##### DATA
-- ==== Sys2Proof/Machine/Takes.lean ====
section
/-! DEFINITION. TAKE_CIRCLE and TAKE_RETIRE (Section 8.3), and the delivery of an onset report into takes
(Section 8.4.1). -/

namespace Sys2Proof.Machine

/-- The checks of a take command, in the order of R155: coded values, the reel, the cue, protection, the take,
its result. -/
def takeChecks (fieldsOk : Bool) (loop : BitVec 16) (take : Byte) (f : Nat → State → State) (s : State) :
    State × Reply :=
  if !fieldsOk then refuse .badField s
  else if s.editReel.state = .partly then refuse .reelPartial s
  else withCue loop (fun slot c s =>
    if c.protect then refuse .protectedCue s
    else
      match c.take take.toNat with
      | none => refuse .noSuchTake s
      | some t => if t.result = .opened then refuse .passActive s else (f slot s, { result := .done })) s

/-- TAKE_CIRCLE (R155). -/
def execTakeCircle (loop : BitVec 16) (take value : Byte) (s : State) : Host.Outcome State Fault Refusal :=
  .next (s.owner (.takeCircle loop take value) fun s =>
    match onOffOf value with
    | none => refuse .badField s
    | some on =>
      takeChecks (loopOk loop && takeOk take) loop take (fun slot s =>
        s.modCue s.cst.editReel slot (Cue.modTake take.toNat fun t => { t with circled := on })) s)

/-- A context that holds the take that leaves its cue's list holds none from then on (R156). -/
def Ctx.dropTake (r : Fin 8) (slot number : Nat) (c : Ctx) : Ctx :=
  if c.serves r slot && decide (c.take = some number) then { c with take := none } else c

/-- The effect of TAKE_RETIRE (R156). -/
def State.retireTake (slot number : Nat) (s : State) : State :=
  let r := s.cst.editReel
  let s := s.modCue r slot (Cue.dropTake number)
  allCtx.foldl (fun s k => s.setCtx k ((s.ctx k).map (Ctx.dropTake r slot number))) s

/-- TAKE_RETIRE (R156). -/
def execTakeRetire (loop : BitVec 16) (take : Byte) (s : State) : Host.Outcome State Fault Refusal :=
  .next (s.owner (.takeRetire loop take)
    (takeChecks (loopOk loop && takeOk take) loop take fun slot => State.retireTake slot take.toNat))

/-! ## Onset reports -/

/-- The start W of the capture window (R160). -/
def windowStart (inPt allowance : Nat) : Nat := (inPt - allowance) * Config.ticksPerFrame

/-- Whether the qualifying tick lies in the capture window of a cue (R160). -/
def inWindowOf (v : CueVals) (q allowance : Nat) : Bool :=
  decide (windowStart v.inPt allowance ≤ q) && decide (q < v.outPt * Config.ticksPerFrame)

/-- The voice offset of an onset (R160): from W where the onset lies before it or the run began before a
midnight crossing. -/
def voiceOffset (v : CueVals) (o q allowance : Nat) : Int :=
  let w := windowStart v.inPt allowance
  (if o < w ∨ q < o then (w : Int) else (o : Int)) - (v.inPt * Config.ticksPerFrame : Nat)

/-- An OPEN take without an offset receives one (R161). -/
def Take.hear (offset : Int) (t : Take) : Take :=
  if t.result = .opened ∧ t.offset = none then { t with offset := some offset } else t

/-- An onset report is taken for one context: its OPEN take, if the qualifying tick lies in the window of its
cue (R161). -/
def State.hearCtx (o q allowance : Nat) (s : State) (k : Fin 4) : State :=
  match s.ctx k with
  | none => s
  | some c =>
    match c.take, s.cue c.reel c.slot with
    | some number, some cue =>
      if inWindowOf cue.vals q allowance then
        s.modCue c.reel c.slot (Cue.modTake number (Take.hear (voiceOffset cue.vals o q allowance)))
      else s
    | _, _ => s

/-- ONSET_REPORT: the Cue Store takes an onset report (R161). -/
def execOnsetReport (onset qualifying allowance : Nat) (s : State) : Host.Outcome State Fault Refusal :=
  .next (allCtx.foldl (State.hearCtx onset qualifying allowance) (s.taken (.onsetReport onset qualifying allowance)))

end Sys2Proof.Machine
end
##########
● **EXERCISE**
Read through the entries above, and wherever a line holds the string "modCue", copy it.

● **ANSWER TO THIS TASK**
        s.modCue s.cst.editReel slot (Cue.modTake take.toNat fun t => { t with circled := on })) s)
  let s := s.modCue r slot (Cue.dropTake number)
        s.modCue c.reel c.slot (Cue.modTake number (Take.hear (voiceOffset cue.vals o q allowance)))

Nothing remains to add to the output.